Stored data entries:

-- ==== Sys2Proof/Certificates/Slice0/Obligations.lean ====
section
/-! DEFINITION. The statements for the provers. A request's statement names the next state in full, so that it is the
request's frame as well: `State.served` and `State.answering` are spelt out by ServedAndAnsweringTouchTheLine. -/

open Sys2Proof Sys2Proof.Machine

/-! ## Steps -/

/-- A step runs the command at the front of the queue with the queue's rest (notes/assumptions/4.md). -/
def Obligations.StepRunsTheFrontCommand : Prop :=
  ∀ (c : Instr) (rest : List Instr) (s : State), s.pending = c :: rest → step s = exec c { s with pending := rest }

/-- The model's choice (notes/assumptions/2.md): with no command waiting, a step lets one millisecond of the timebase pass
while the device is fed, and changes nothing else; no table word spells a command, so none is put into the queue. -/
def Obligations.IdleStepPassesOneMillisecond : Prop :=
  ∀ s : State, s.pending = [] →
    (s.supply.mainSupply ≠ .absent → step s = .next { s with timebase := s.timebase + 1 })
    ∧ (s.supply.mainSupply = .absent → step s = .next s)
    ∧ ∀ nbits w, step (s.withFetchWord nbits w) = step s

/-- No command touches the queue of the commands that wait (notes/assumptions/4.md). -/
def Obligations.CommandsKeepTheQueue : Prop :=
  ∀ (c : Instr) (s t : State), exec c s = .next t → t.pending = s.pending

/-- The state after reset obeys every law that the invariants below keep, and holds the values that the rules give after a
cold start: every window disabled, every tariff cleared, no pedestal enrolled, every record FREE, the clock unset, the park
CLOSED, the queue empty with counter 1, the link STANDALONE, the pace SLOW, PARK-START and CLOCK-UNSET latched. It is what
POWER_ON makes of a HALTED device without a valid marker, so that StartsBringEveryBlockToItsValues spells its every value. The
model's choices: that reset is this start (notes/assumptions/1.md), timebase 0 with the first tick at 1,000
(notes/assumptions/2.md), the strap's rate (notes/assumptions/11.md), and POWER_ON from HALTED (notes/assumptions/13.md). -/
def Obligations.ResetObeysEveryLaw : Prop :=
  let s := State.reset
  s.RecordsShaped ∧ (∀ n, (s.session n).MeteredByState) ∧ s.SlotLaw ∧ s.NumbersLaw ∧ s.TokensLaw ∧ s.QueueLaw
    ∧ (∀ i, (s.tariffs.get i).Valid) ∧ s.GrantLaw ∧ s.settings.InRange ∧ s.TableLaw ∧ s.ShareLaw ∧ s.BudgetLaw
    ∧ s.PaceLaw ∧ s.LinkLaw ∧ s.LineLaw ∧ s.RunLaw
    ∧ (∀ i, (s.windows.get i).enabled = false) ∧ (∀ i, (s.tariffs.get i).defined = false)
    ∧ (∀ n, (s.entry n).enrolled = false ∧ (s.session n).state = .free) ∧ s.clock = none ∧ s.park = .closed
    ∧ s.settlement.queue = [] ∧ s.settlement.counter = 1 ∧ s.line.mode = .standalone ∧ s.bus.pace = .slow
    ∧ s.supply.runState = .running ∧ s.supply.secondsSinceStart = 0
    ∧ condFlags s.conds 0 = [some ⟨false, .start .cold .powerOn⟩, none, none, some ⟨false, .none⟩, none]
    ∧ ∀ h : State, h.supply.runState = .halted → h.settlement.markerValid = false → h.timebase = 0 → h.tickDue = 1000 →
      h.pending = [] → h.line.strap = .baud115200 → exec .powerOn h = .next s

-- Your instructions --
From the line holding "the timebase pass" to the line holding "w) = step s", inclusive, restate each line above exactly as written.

-- The completed task --
/-- The model's choice (notes/assumptions/2.md): with no command waiting, a step lets one millisecond of the timebase pass
while the device is fed, and changes nothing else; no table word spells a command, so none is put into the queue. -/
def Obligations.IdleStepPassesOneMillisecond : Prop :=
  ∀ s : State, s.pending = [] →
    (s.supply.mainSupply ≠ .absent → step s = .next { s with timebase := s.timebase + 1 })
    ∧ (s.supply.mainSupply = .absent → step s = .next s)
    ∧ ∀ nbits w, step (s.withFetchWord nbits w) = step s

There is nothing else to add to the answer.